__Action item__. In the records below, tally every line containing "domain". Report only the total.

__Collected data entries__.
╭──

-- ==== Sys2Proof/Machine/State.lean ====
section
/-!
DEFINITION. The state of one device: everything that the manual gives it, as plain data. Records stand in the order of the
manual's chapters. Other devices of the domain, the host, the power and cooling of the tray act through the events of
`Instr`; what the device sends them is listed in `State.out`. A time is a device time in ns (R5).
-/

namespace Sys2Proof.Machine

/-- A sparse table from a number to a value, sorted by number, with no entry equal to what an unlisted number reads as. -/
abbrev Sparse (α : Type) := List (Nat × α)
/-- Memory: bytes by address. -/
abbrev Mem := List Host.Cell

/-! ### Clock and power (R14 to R22) -/

/-- Device time and its servo. -/
structure Clock where
  dtime     : W64                  -- device time in ns (R5)
  tstate    : TimeState            -- R16
  u         : Option Nat           -- U in ns; none: unbounded (R16)
  stepped   : Bool                 -- the one forward step at the first lock has been made (R17)
  domain    : Nat                  -- PTP domain number, 0 to 127, set by system software (R15)
  ptp       : Option (Int × Nat)   -- the latest PTP measurement: offset to TAI and bound; none: no master (R15)
  aclk      : Nat                  -- ACLK in MHz (R14)
deriving DecidableEq, Repr

/-- Power and thermal protection. -/
structure Power where
  on         : Bool                -- the dies are powered: false after a trip or a failed device rung (R22, R83)
  limit      : Nat                 -- the power limit in W, set by system software (R20)
  lowInput   : Bool                -- the main input is between 40 V and 44 V: handled like a limit of 1,000 W (R22)
  background : Bool                -- the budgets of background activities are reduced (R21)
  steps      : Nat := 0            -- ACLK steps that the power limit asks for (R21)
  bandwidth  : Bool := false       -- the power limit asks for less HBM bandwidth (R21)
  hbm        : Bool                -- HBM bandwidth is reduced (R20, R21)
  hotDies    : List Bool           -- per compute die: throttled (R20)
  hotStacks  : List Bool           -- per HBM stack: throttled (R20)
  refresh    : List Bool           -- per HBM stack: refresh is doubled (R20)
  trip       : Option TripCause    -- why every die was stopped (R22)
deriving DecidableEq, Repr

/-! ### The fabric (R23 to R51) -/

/-- One of the two key banks of a link direction (R47). -/
structure KeyBank where
  valid  : Bool                    -- a key is installed
  seqs   : Nat                     -- the extended sequence of the next sequenced flit under this bank (R47)
  locals : Nat                     -- the link-local counter: of the next flit to send; of a receiver, the highest seen (R47)
deriving DecidableEq, Repr

/-- Whose budgets a message or an operation is charged to (R79 to R81, R92): a partition's, a grid's of it, or an activity's. -/
inductive Payer where
  | part | grid (cn : Nat) | act (a : Nat)
deriving DecidableEq, Repr

/-- A message in a transmit queue: it waits for its turn, or some of its flits have gone (R45, R87). -/
structure TxMsg where
  type  : Byte                     -- 0x01 REQ, 0x02 RSP, 0x14 KEYCTL or 0x15 GENBUMP
  cls   : BitVec 2
  part  : BitVec 3
  sub   : BitVec 3
  pgen  : Byte
  pois  : Bool
  flits : Nat                      -- how many flits the message takes (R31)
  sent  : Nat                      -- how many of them have gone
  payer : Payer                    -- whose FLITS it counts against
  msg   : Option FabMsg
deriving DecidableEq, Repr

/-- The egress direction of a link. -/
structure Tx where
  active   : W16                   -- active stripes (R32, R37)
  next     : W16                   -- SEQ of the next new sequenced flit (R33)
  retry    : List Flit             -- the retry buffer: sequenced flits that no ACK covers, as sent (R33)
  replay   : Option W16            -- the SEQ from which flits are sent again (R35)
  stream   : Nat                   -- the stream counter (R32)
  awaiting : Bool                  -- a RESTRIPE_ACK is awaited (R37)
  kg       : Bool                  -- the bank in use (R47)
  banks    : KeyBank × KeyBank
  retire   : Option Bool           -- the old bank, until every flit sent under it is acknowledged (R48)
  xoff     : W32                   -- PRI of the last header received: the peer's XOFF state (R44)
  queue    : List TxMsg            -- messages of which flits are still to go
  down     : Bool                  -- the direction stopped for want of a key (R49)
  rekey    : Bool                  -- a counter has reached 2^40: a new key is asked for (R49)
  turn     : List (BitVec 3)       -- per class, the partition served last (R45)
  bulk     : Bool                  -- of classes 2 and 3, class 3 is being served (R45)
  credit   : Nat × Nat             -- the deficits of classes 2 and 3, in flits (R45)
deriving DecidableEq, Repr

╰──

__Your solution__. 2